Are the Carrier Boards not designed to handle these wall adaptors? Does it have something to do with a voltage regulator? Most importantly, how can I use wall electricity to power the Carrier Board?

Thanks much.

Dominick

stamptrol

You have to make sure that the voltage going into the Stamp is correct. Wall warts are notorious for not being regulated very well. Even at the 6 volt setting you may be subjecting your stamp to voltages near 10 volts.

You don't state where you were connecting the wall wart power supply. If its on the same terminals as the 9 volt battery, why isn't the wall wart set to 9 v?. If you're connecting to the Vdd terminal on the Carrier, it needs to be 5 volts, no more , no less.

If you don't connect directly to Vdd at 5 volts, and decide to use the same terminals as the 9 volt battery, you are limited to the capabilities of the regulator on the Stamp chip. It cannot supply current for much circuitry.

Its much better practice to add a proper 5v regulator on the Carrier board, feed it with 9 to 15 volts from a wall wart, and use the regulated 5 volts on pin Vdd.

Cheers

dtalvacchio

Thanks for responding . . . This makes some sense, but I'm still a little confused about something, maybe should have asked in the first post:

What exactly is the difference between Vin and Vdd? I see traces on the board from Vin to the battery terminals, but I don't see traces from Vdd to anything. All the power connections in my circuit are going to Vdd.

I have the wall wart going to the 9V battery terminals. You're saying that even if I switch the adaptor to 9V, this is still not a very good idea, and that I should instead install a 5V regulator? Where would this regulator be connected?

aalegado

Vin = A DC input voltage. Usually greater than 6V (regulated, more if unregulated) and may be connected to a battery, a wall-wart, or any other type of external power supply. Vin is supplied to a regulator either on the development board or on-board the BS2 chip itself. In the case of Carrier board, there is no on-board regulator so the Vin is supplied to the BS2's on-board regulator.

Vdd = The regulated 5V DC from the on-board regulator of the development board you are using or, as in this case, the output of the on-board regulator of the BS2 chip itself. You can also connect Vdd to an external, regulated 5V DC power supply in which case the on-board regulator is not used.

stamptrol said...
You don't state where you were connecting the wall wart power supply. If its on the same terminals as the 9 volt battery, why isn't the wall wart set to 9 v?. If you're connecting to the Vdd terminal on the Carrier, it needs to be 5 volts, no more , no less.

dtalvacchio said...
I have the wall wart going to the 9V battery terminals. You're saying that even if I switch the adaptor to 9V, this is still not a very good idea, and that I should instead install a 5V regulator? Where would this regulator be connected?

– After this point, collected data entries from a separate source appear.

/-! `State.setLine` -/

@[simp] theorem State.setLine_supply (l : Fin 5) (x : Line) : (s.setLine l x).supply = s.supply := rfl
@[simp] theorem State.setLine_port (l : Fin 5) (x : Line) : (s.setLine l x).port = s.port := rfl
@[simp] theorem State.setLine_notices (l : Fin 5) (x : Line) : (s.setLine l x).notices = s.notices := rfl
@[simp] theorem State.setLine_stock (l : Fin 5) (x : Line) : (s.setLine l x).stock = s.stock := rfl
@[simp] theorem State.setLine_plans (l : Fin 5) (x : Line) : (s.setLine l x).plans = s.plans := rfl
@[simp] theorem State.setLine_lines (l : Fin 5) (x : Line) : (s.setLine l x).lines = put s.lines l x := rfl
@[simp] theorem State.setLine_lineMap (l : Fin 5) (x : Line) : (s.setLine l x).lineMap = s.lineMap := rfl
@[simp] theorem State.setLine_stations (l : Fin 5) (x : Line) : (s.setLine l x).stations = s.stations := rfl
@[simp] theorem State.setLine_blades (l : Fin 5) (x : Line) : (s.setLine l x).blades = s.blades := rfl
@[simp] theorem State.setLine_water (l : Fin 5) (x : Line) : (s.setLine l x).water = s.water := rfl
@[simp] theorem State.setLine_jobs (l : Fin 5) (x : Line) : (s.setLine l x).jobs = s.jobs := rfl
@[simp] theorem State.setLine_overhead (l : Fin 5) (x : Line) : (s.setLine l x).overhead = s.overhead := rfl
@[simp] theorem State.setLine_settings (l : Fin 5) (x : Line) : (s.setLine l x).settings = s.settings := rfl
@[simp] theorem State.setLine_retention (l : Fin 5) (x : Line) :
    (s.setLine l x).retention = s.retention := rfl
@[simp] theorem State.setLine_freeUses (l : Fin 5) (x : Line) : (s.setLine l x).freeUses = s.freeUses := rfl
@[simp] theorem State.setLine_pending (l : Fin 5) (x : Line) : (s.setLine l x).pending = s.pending := rfl

/-! `State.setBlade` -/

@[simp] theorem State.setBlade_supply (i : Fin 4) (b : Option Blade) :
    (s.setBlade i b).supply = s.supply := rfl
@[simp] theorem State.setBlade_port (i : Fin 4) (b : Option Blade) : (s.setBlade i b).port = s.port := rfl
@[simp] theorem State.setBlade_notices (i : Fin 4) (b : Option Blade) :
    (s.setBlade i b).notices = s.notices := rfl
@[simp] theorem State.setBlade_stock (i : Fin 4) (b : Option Blade) :
    (s.setBlade i b).stock = s.stock := rfl
@[simp] theorem State.setBlade_plans (i : Fin 4) (b : Option Blade) :
    (s.setBlade i b).plans = s.plans := rfl
@[simp] theorem State.setBlade_lines (i : Fin 4) (b : Option Blade) :
    (s.setBlade i b).lines = s.lines := rfl
@[simp] theorem State.setBlade_lineMap (i : Fin 4) (b : Option Blade) :
    (s.setBlade i b).lineMap = s.lineMap := rfl
@[simp] theorem State.setBlade_stations (i : Fin 4) (b : Option Blade) :
    (s.setBlade i b).stations = s.stations := rfl
@[simp] theorem State.setBlade_blades (i : Fin 4) (b : Option Blade) :
    (s.setBlade i b).blades = put s.blades i b := rfl
@[simp] theorem State.setBlade_water (i : Fin 4) (b : Option Blade) :
    (s.setBlade i b).water = s.water := rfl
@[simp] theorem State.setBlade_jobs (i : Fin 4) (b : Option Blade) : (s.setBlade i b).jobs = s.jobs := rfl
@[simp] theorem State.setBlade_overhead (i : Fin 4) (b : Option Blade) :
    (s.setBlade i b).overhead = s.overhead := rfl
@[simp] theorem State.setBlade_settings (i : Fin 4) (b : Option Blade) :
    (s.setBlade i b).settings = s.settings := rfl
@[simp] theorem State.setBlade_retention (i : Fin 4) (b : Option Blade) :
    (s.setBlade i b).retention = s.retention := rfl
@[simp] theorem State.setBlade_freeUses (i : Fin 4) (b : Option Blade) :
    (s.setBlade i b).freeUses = s.freeUses := rfl
@[simp] theorem State.setBlade_pending (i : Fin 4) (b : Option Blade) :
    (s.setBlade i b).pending = s.pending := rfl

By this stamptrol is wondering why you wouldn't connect the wall-wart to the 9V DC input and set the wall-wart to any setting between 9V and 12V rather than 6V. If your wall-wart isn't regulated and you've set it for 6V, the actual voltage applied at Vin is probably 6V +/- 2V or more. You're OK as long as you're on the high side but when you're on the low side, the Vin is below the output voltage of the BS2's on-board regulator and so it shuts off. When the voltage rises again, the BS2 should come back on as if nothing happened.

In other words, the unregulated 6V of your wall-wart is too low to safely use. You should set the wall-wart to 9V or more (note that the 9V input is NOT limited to 9V, it's just using the standard 9V battery snap connector. You can supply any voltage from about 7V up to 15V or whatever the limit is for the on-board regulator) so that when its output drops a little due to the poor regulation, the Vin is still over 6V. The actual minimum voltage is about 0.5V more than the output voltage of the BS2's on-board LDO (low drop-out) regulator (about 5.5V) but it's better to have more than the minimum. 6V (regulated) is good but 7V or more (regulated or unregulated) would be better.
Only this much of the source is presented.